Cinema and television 

 In the 1963 film Jason and the Argonauts, Medea was portrayed by Nancy Kovack. Here she is a Temple Dancer who Jason saves after her ship sinks, causing her to help him.
 In 1969, the Italian director Pier Paolo Pasolini directed a film adaptation of Medea featuring the opera singer Maria Callas in the title role.
 In 1978, the film A Dream of Passion in which Melina Mercouri as an actress portraying Medea seeks out Ellen Burstyn, a mother who recently murdered her children.
 In 1988, director Lars von Trier filmed his Medea for Danish television, using a pre-existing script by filmmaker Carl Theodor Dreyer.

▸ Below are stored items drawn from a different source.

-- ==== Sys2Proof/Machine/GymoDev.lean ====
section
/-! DEFINITION. A module as a device, and how a head sends it commands (R306 to R319). -/

namespace Sys2Proof.Machine

/-- GMP opcodes (Table 14.4). -/
def Gmp.identify : Nat := 0x01
/-- HELLO. -/
def Gmp.hello : Nat := 0x02
/-- HEALTH. -/
def Gmp.health : Nat := 0x03
/-- OWNER. -/
def Gmp.ownerOp : Nat := 0x04
/-- READ. -/
def Gmp.read : Nat := 0x10
/-- WRITE. -/
def Gmp.write : Nat := 0x11
/-- ERASE. -/
def Gmp.erase : Nat := 0x12
/-- CLAIM. -/
def Gmp.claim : Nat := 0x20
/-- FENCE. -/
def Gmp.fence : Nat := 0x21
/-- SET_ANCHOR. -/
def Gmp.setAnchor : Nat := 0x22
/-- FW_DOWNLOAD. -/
def Gmp.fwDownload : Nat := 0x30
/-- FW_ACTIVATE. -/
def Gmp.fwActivate : Nat := 0x31

/-- The completion limit of an opcode in ns (Table 14.4). -/
def Gmp.limit (op : Nat) : Nat :=
  match op with
  | 0x10 => 20000000 | 0x11 => 50000000 | 0x12 => 200000000 | 0x20 => 2000000 | 0x21 => 2000000 | 0x31 => 30000000000 | _ => 100000000

/-- What a module answers to a command (Table 14.3), with the data that it writes. -/
structure DevAnswer where
  dev : Device
  status : Status
  epoch : Nat := 0
  owner : Nat := 0
  version : Nat := 0
  data : Bytes := []
deriving DecidableEq, Repr

/-- A plate of a module. -/
def Device.plate (d : Device) (p : Nat) : DevPlate := Tab.get {} d.plates p

/-- Changes a plate of a module. -/
def Device.modPlate (d : Device) (p : Nat) (f : DevPlate → DevPlate) : Device := { d with plates := Tab.modify {} d.plates p f }

/-- The lowest position of a plate not written since the last erase. -/
def DevPlate.lowestErased (p : DevPlate) : Nat := ((List.range (p.chunks.length + 1)).find? fun i => (Tab.find p.chunks i).isNone).getD 0

/-- An anchor record as 64 bytes (Table 14.6). -/
def AnchorRec.bytes (a : AnchorRec) : Bytes :=
  let b := leBytes a.gen 8 ++ leBytes a.a 4 ++ leBytes a.b 4 ++ zeros 44
  b ++ leBytes (crc32c b) 4

/-- The module page (Table 14.6). -/
def Device.page (d : Device) : Bytes :=
  let b := leBytes 0x4F4D5947 4 ++ leBytes d.version 2 ++ leBytes d.prevVersion 2 ++ leBytes d.serial 16 ++ leBytes d.firmware 8 ++
    leBytes d.plateLog2 1 ++ leBytes d.number 1 ++ zeros 2 ++ leBytes d.plateCount 4 ++ leBytes d.rated 4 ++ leBytes d.seatEpoch 4 ++
    leBytes d.seatOwner 1 ++ zeros 15 ++ d.anchor0.bytes ++ d.anchor1.bytes ++ zeros 3896
  b ++ leBytes (crc64 b) 8

/-- The version that a module answers to an offer (R319): the highest minor it shares within the offered major, or within the major before it; none when nothing is shared. -/
def Device.negotiate (d : Device) (offer : Nat) : Option Nat :=
  if d.version / 256 = offer / 256 then some (offer / 256 * 256 + min (d.version % 256) (offer % 256))
  else if d.version / 256 + 1 = offer / 256 ∧ 1 < offer / 256 then some d.version
  else if d.prevVersion ≠ 0 ∧ d.prevVersion / 256 = offer / 256 then some (offer / 256 * 256 + min (d.prevVersion % 256) (offer % 256))
  else none

/-- Whether a command is one that a module refuses as invalid (R311): an opcode not in the table, a FLAGS bit with no meaning, or a range outside the plate. -/
def Device.invalid (d : Device) (c : GmpCmd) : Bool :=
  let flagsOk := if c.op = Gmp.claim ∨ c.op = Gmp.fence then decide (c.flags ≤ 1) else c.flags == 0
  let plateOp := c.op == Gmp.read || c.op == Gmp.write || c.op == Gmp.erase || c.op == Gmp.ownerOp || (c.op == Gmp.claim && c.flags == 0)
  let known := [0x01, 0x02, 0x03, 0x04, 0x10, 0x11, 0x12, 0x20, 0x21, 0x22, 0x30, 0x31].contains c.op
  !known || !flagsOk || (plateOp && decide (d.plateCount ≤ c.plate)) ||
    (c.op == Gmp.read && (decide (c.length = 0 ∨ 65536 < c.length ∨ c.length % 64 ≠ 0 ∨ 2 ^ d.plateLog2 < c.offset * 64 + c.length))) ||
    (c.op == Gmp.write && (decide (c.offset % 1024 ≠ 0 ∨ c.length ≠ 65536 ∨ 2 ^ d.plateLog2 < c.offset * 64 + c.length))) ||
    (c.op == Gmp.identify && decide (c.length ≠ 4096))

/-- The bytes that a READ covers, or the status that stops it (Table 14.5). -/
def DevPlate.readAt (p : DevPlate) (offset length : Nat) : Sum Status Bytes :=
  let a := offset * 64
  let first := a / 65536
  let last := (a + length - 1) / 65536
  match Tab.find p.chunks first, Tab.find p.chunks last with
  | none, _ => .inl 0x0303
  | _, none => .inl 0x0303
  | some (some x), some (some y) => .inr (slice (x ++ if first = last then [] else y) (a - first * 65536) length)
  | _, _ => .inl 0x0302

/-- A module carries out one command from a port (R311, R314, R316, Table 14.4). `media` is what only the module's media can say. [DEDUCED: notes/assumptions/41.md] -/
def Device.act (d : Device) (port : Nat) (c : GmpCmd) (data : Bytes) (media : Status) : DevAnswer :=
  if d.fenced.contains port ∧ c.op ≠ Gmp.identify then ⟨d, 0x0307, 0, 0, 0, []⟩
  else if d.invalid c then ⟨d, 0x030A, 0, 0, 0, []⟩
  else if media = 0x030B then ⟨d, 0x030B, 0, 0, 0, []⟩
  else
    let p := d.plate c.plate
    let onPlate := c.op = Gmp.read ∨ c.op = Gmp.write ∨ c.op = Gmp.erase ∨ c.op = Gmp.ownerOp ∨ (c.op = Gmp.claim ∧ c.flags = 0)
    if onPlate ∧ (p.failed ∨ media = 0x0306) then ⟨d.modPlate c.plate fun p => { p with failed := true }, 0x0306, 0, 0, 0, []⟩
    else if c.op = Gmp.identify then ⟨d, 0, 0, 0, 0, d.page⟩
    else if c.op = Gmp.hello then
      let head := byteAt data 20
      match d.negotiate (leAt data 21 2) with
      | none => ⟨d, 0x030A, 0, 0, 0, []⟩
      | some v =>
        if d.bound.any fun b => b.2 == head && b.1 != port then ⟨d, 0x030A, 0, 0, 0, []⟩
        else ⟨{ d with bound := (port, head) :: d.bound.filter fun b => b.1 != port }, 0, 0, 0, v, []⟩
    else if c.op = Gmp.health then ⟨d, 0, 0, 0, 0, leBytes (twos 16 d.temp) 2 ++ leBytes (Tab.count d.plates fun _ p => p.failed) 4 ++ zeros 58⟩
    else if c.op = Gmp.ownerOp then ⟨d, 0, p.epoch, p.owner, 0, []⟩
    else if c.op = Gmp.read then
      (if media = 0x0302 then ⟨d, 0x0302, 0, 0, 0, []⟩
      else match p.readAt c.offset c.length with
        | .inl st => ⟨d, st, 0, 0, 0, []⟩
        | .inr b => ⟨d, if media = 0x0301 then 0x0301 else 0, 0, 0, 0, b⟩)
    else
      let head := ((d.bound.find? fun b => b.1 == port).map Prod.snd).getD port
      if c.op = Gmp.write then
        let pos := c.offset / 1024
        if p.owner ≠ head then ⟨d, 0x0307, 0, 0, 0, []⟩
        else if (Tab.find p.chunks pos).isSome ∨ p.lowestErased + 32 < pos then ⟨d, 0x0309, 0, 0, 0, []⟩
        else if media = 0x0304 then ⟨d.modPlate c.plate fun p => { p with chunks := Tab.put p.chunks pos none }, 0x0304, 0, 0, 0, []⟩
        else ⟨d.modPlate c.plate fun p => { p with chunks := Tab.put p.chunks pos (some data) }, 0, 0, 0, 0, []⟩
      else if c.op = Gmp.erase then
        if p.owner ≠ head then ⟨d, 0x0307, 0, 0, 0, []⟩
        else if media = 0x0305 then ⟨d, 0x0305, 0, 0, 0, []⟩
        else ⟨d.modPlate c.plate fun p => { p with chunks := [] }, 0, 0, 0, 0, []⟩
      else if c.op = Gmp.claim then
        if c.flags = 1 then
          (if c.expect = d.seatEpoch then ⟨{ d with seatEpoch := (d.seatEpoch + 1) % 2 ^ 32, seatOwner := head }, 0, (d.seatEpoch + 1) % 2 ^ 32, head, 0, []⟩
          else ⟨d, 0x0308, d.seatEpoch, d.seatOwner, 0, []⟩)
        else if c.expect = p.epoch then ⟨d.modPlate c.plate fun p => { p with epoch := (p.epoch + 1) % 2 ^ 32, owner := head }, 0, (p.epoch + 1) % 2 ^ 32, head, 0, []⟩
        else ⟨d, 0x0308, p.epoch, p.owner, 0, []⟩
      else if c.op = Gmp.fence then
        let other := 1 - port
        ⟨{ d with fenced := if c.flags = 1 then (if d.fenced.contains other then d.fenced else other :: d.fenced) else d.fenced.filter (· != other) }, 0, 0, 0, 0, []⟩
      else if c.op = Gmp.setAnchor then
        let a : AnchorRec := ⟨leAt data 0 8, leAt data 8 4, leAt data 12 4⟩
        let d := if head = 0 then { d with anchor0 := a } else { d with anchor1 := a }
        ⟨if c.flags = 0 ∧ byteAt data 16 ≠ 0 then { d with number := byteAt data 16 - 1 } else d, 0, 0, 0, 0, []⟩
      else if c.op = Gmp.fwDownload then ⟨{ d with image := Tab.put d.image c.offset (data.take c.length) }, 0, 0, 0, 0, []⟩
      else ⟨{ d with firmware := leAt ((Tab.find d.image 0).getD []) 0 8, image := [] }, 0, 0, 0, 0, []⟩

/-- A GMP command as 64 bytes (Table 14.2, R309). -/
def GmpCmd.bytes (c : GmpCmd) (tag gen : Nat) : Bytes :=
  let b := leBytes (c.op * 2 ^ 56 + c.flags * 2 ^ 48 + gen * 2 ^ 40 + tag * 2 ^ 24) 8 ++ leBytes (c.plate * 2 ^ 32 + c.offset) 8 ++
    leBytes (c.length * 2 ^ 32 + c.expect) 8 ++ leBytes (Config.windowBase + gen * 2 ^ 32 + tag * 2 ^ 16) 8 ++ zeros 24
  b ++ leBytes (crc32c b) 8

/-- A completion as its module writes it (Table 14.3). -/
def DevAnswer.words (a : DevAnswer) (tag gen slot rsv : Nat) (phase : Bool) : Bytes :=
  leBytes (a.status * 2 ^ 48 + gen * 2 ^ 40 + tag * 2 ^ 24 + slot * 2 ^ 14 + rsv % 2 ^ 13 * 2 + bit phase) 8 ++
    leBytes (a.epoch * 2 ^ 32 + rsv / 2 ^ 13 * 2 ^ 17 + a.owner * 2 ^ 16 + a.version) 8

/-- A completion read into its fields (Table 14.3). -/
def RingEntry.done (e : RingEntry) : GmpDone :=
  let w := leAt e.words 0 8
  let x := leAt e.words 8 8
  { status := bits w 63 48, gen := bits w 47 40, tag := bits w 39 24, slot := bits w 23 14, rsv := bits w 13 1 + bits x 31 17, phase := bitOf w 0,
    epoch := bits x 63 32, owner := bits x 16 16, version := bits x 15 0 }

/-- Entries in a module's completion ring (R308). -/
def ringEntries : Nat := 4096

/-- The PHASE of the next completion of a module (R308): 1 on the first pass over its ring, and inverted on each pass. [DESIGN CHOICE: notes/assumptions/127.md] -/
def State.ringPhase (s : State) (m : Nat) : Bool := decide (Tab.get 0 s.gmp.filled m / ringEntries % 2 = 0)

/-- A module as this head sees it. -/
def State.module (s : State) (m : Nat) : Mod := Tab.get {} s.gmp.mods m

/-- Changes a module's record at this head. -/
def State.modModule (s : State) (m : Nat) (f : Mod → Mod) : State := { s with gmp := { s.gmp with mods := Tab.modify {} s.gmp.mods m f } }

/-- The device at a module's place. -/
def State.dev (s : State) (m : Nat) : Device := Tab.get {} s.gmp.devs m

/-- Replaces the device at a module's place. -/
def State.setDev (s : State) (m : Nat) (d : Device) : State := { s with gmp := { s.gmp with devs := Tab.set {} s.gmp.devs m d } }

/-- The modules that this head has admitted, in ascending order. -/
def State.admitted (s : State) : List Nat := Tab.keysWhere s.gmp.mods fun _ m => m.state == .admitted || m.state == .activating

/-- The lowest free command slot of a module (R307): the slot of a command that timed out stays used until its completion has been written. -/
def State.gmpSlot (s : State) (m : Nat) : Option Nat :=
  let used := ((s.gmp.flying.filter fun f => f.2.module == m).map fun f => f.2.slot) ++ ((s.gmp.held.filter fun h => h.1 == m).map Prod.snd)
  (List.range (used.length + 1)).find? fun i => !used.contains i && decide (i < 1024)

/-- Takes a GMP tag from the free list (R309). -/
def State.gmpTag (s : State) : Option (Nat × State) :=
  if s.gmp.freshTag < 65536 then some (s.gmp.freshTag, { s with gmp := { s.gmp with freshTag := s.gmp.freshTag + 1 } })
  else match s.gmp.freed with
    | [] => none
    | t :: rest => some (t, { s with gmp := { s.gmp with freed := rest } })

/-- Frees a GMP tag: its generation rises by 1 modulo 256 and it goes to the back of the free list (R309, R88). -/
def State.gmpFree (s : State) (tag : Nat) : State :=
  { s with gmp := { s.gmp with flying := Tab.erase s.gmp.flying tag, gens := Tab.set 0 s.gmp.gens tag ((Tab.get 0 s.gmp.gens tag + 1) % 256), freed := s.gmp.freed ++ [tag] } }

/-- Whether a command may be sent to a module: while GMP is not enabled only IDENTIFY and HELLO, none in Halted-safe (R318) and none from the commitment of a dump (R137), and only FENCE while R317 holds the others back. -/
def State.gmpMay (s : State) (m op : Nat) : Bool :=
  !(s.fm.mode == .halted && s.fm.safe) && s.gly.dump.isNone && (op == Gmp.identify || op == Gmp.hello || (s.on F.GMP_CTRL_ENABLE && (op == Gmp.fence || !(s.module m).noCmd)))

/-- Sends a command to a module (R307): it takes a free slot and a tag, the module carries it out, and the completion waits in the ring (R308). Without a slot or a tag the command is not sent. -/
def State.gmpSend (s : State) (m : Nat) (c : GmpCmd) (data : Bytes) (use : GmpUse) (media : MediaResult := {}) : State :=
  if !s.gmpMay m c.op then s
  else match s.gmpSlot m, s.gmpTag with
    | some slot, some (tag, s) =>
      let gen := Tab.get 0 s.gmp.gens tag
      let s := { s with gmp := { s.gmp with flying := Tab.put s.gmp.flying tag ⟨m, slot, gen, c, use, s.now, false⟩ } }
      let s := s.send (.gmp m slot (c.bytes tag gen) data)
      if media.dropped then s
      else
        let a := (s.dev m).act s.head c data media.status
        let s := s.setDev m a.dev
        { s with gmp := { s.gmp with ring := s.gmp.ring ++ [⟨m, a.words tag gen slot media.rsv (s.ringPhase m), a.data⟩], filled := Tab.modify 0 s.gmp.filled m (· + 1) } }
    | _, _ => s

/-- A command that reaches a module on a port: this head's own, or the partner's, which changes only the module. -/
def State.gmpRow (s : State) (m port : Nat) (c : GmpCmd) (data : Bytes) (media : MediaResult) : State :=
  if port = s.head then s.gmpSend m c data .plain media
  else if media.dropped then s
  else s.setDev m ((s.dev m).act port c data media.status).dev

end Sys2Proof.Machine
end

Cast included Udo Kier, Kirsten Olesen, Henning Jensen, and Mette Munk Plum.
 In the 1992 film Highway to Hell, Medea was portrayed by Anne Meara.
 In the 2000 Hallmark presentation Jason and the Argonauts, Medea was portrayed by Jolene Blalock.
 In the 2002 biopic of Mexican artist Frida Kahlo, Diego Rivera's previous wife Lupe Marín (played by Valeria Golino) and Frida Kahlo (played by Salma Hayek) talk of Lupe's response to Diego's infidelity. In response, Frida points a knife in a non-threatening gesture at Lupe, and calls her "Medea".
 In the 2005 film L'enfer (Hell) a student Anne (Marie Gillain) takes a formal oral exam on the subject of Medea. Her words are spoken over images of her sister Sophie (Emmanuelle Béart) playing with her two children implying an analogy.
 In the 2004 visual novel as well as the anime adaptations of Fate/stay night, Medea appears as a relatively major character under the title of Caster.
 In 2005, director Theo van Gogh created 6-part miniseries, moving Medea to Dutch politics.
 In 2007, director Tonino De Bernardi filmed a modern version of the myth, set in Paris and starring Isabelle Huppert as Medea, called Médée Miracle. The character of Medea lives in Paris with Jason, who leaves her.
 In 2009, Medea was shot by director Natalia Kuznetsova. Film was created by the tragedy of Seneca in a new-for-cinema genre of Rhythmodrama, in which the main basis of acting and atmosphere is music written before shooting.
 In the 2013 television series Atlantis, Medea is portrayed by Scottish actress Amy Manson.
 In the 2015 television series Olympus, Medea is portrayed by actress Sonita Henry.
 In 2016, Olivia Sutherland plays Medea in the MacMillan Films staging of Euripides classic.
 Between June and August 2016 the Cuban Broadcasting Radio Progreso presented the 60 chapters series The Mark of Medea written by Orelvis Linares and directed by Alfredo Fuentes. In the series two women, played by the actresses Arlety Roquefuentes and Rita Bedias, commits crimes inspired by the myth of Medea. This first of them castrates his lover in revenge by his treason. The second one drowns her own four year daughter in a pond because the baby disturbed her plans of living with her lover.

Theatre 
 Helen McCrory played Medea in the Royal National Theatre's acclaimed production in 2014.
 Hannah Shepherd-Hulford played Medea in the Lost Dog dance-theatre production of Ruination at the Royal Opera House in 2022.

Video games 

 Liquid Entertainment's 2008 video game Rise of the Argonauts portrays Medea as a dark sorceress and a defector from a cult of Hecate-worshiping assassins.
 Summoned as Servant Caster in mobile game Fate/Grand Order in two variants: as an adult who experienced Jason's betrayal already and as a young teen in the time of her just meeting Jason called "Medea Lily". In the stories of Fuyuki, Older Medea is darkened and has become an antagonist, while in the Okeanos storyline, where her younger self lies with Jason in the ship, Argo, she is both the protagonist and the antagonist.
 The Persona of Chidori Yoshino in Atlus’ 2006 release, the fourth game in the Persona (series) video game series; “Persona 3” and its subsequent rereleases (FES and Portable). In the game she is portrayed with the skull of a ram and curly yellow hair, most likely representing her involvement in the story of the golden fleece.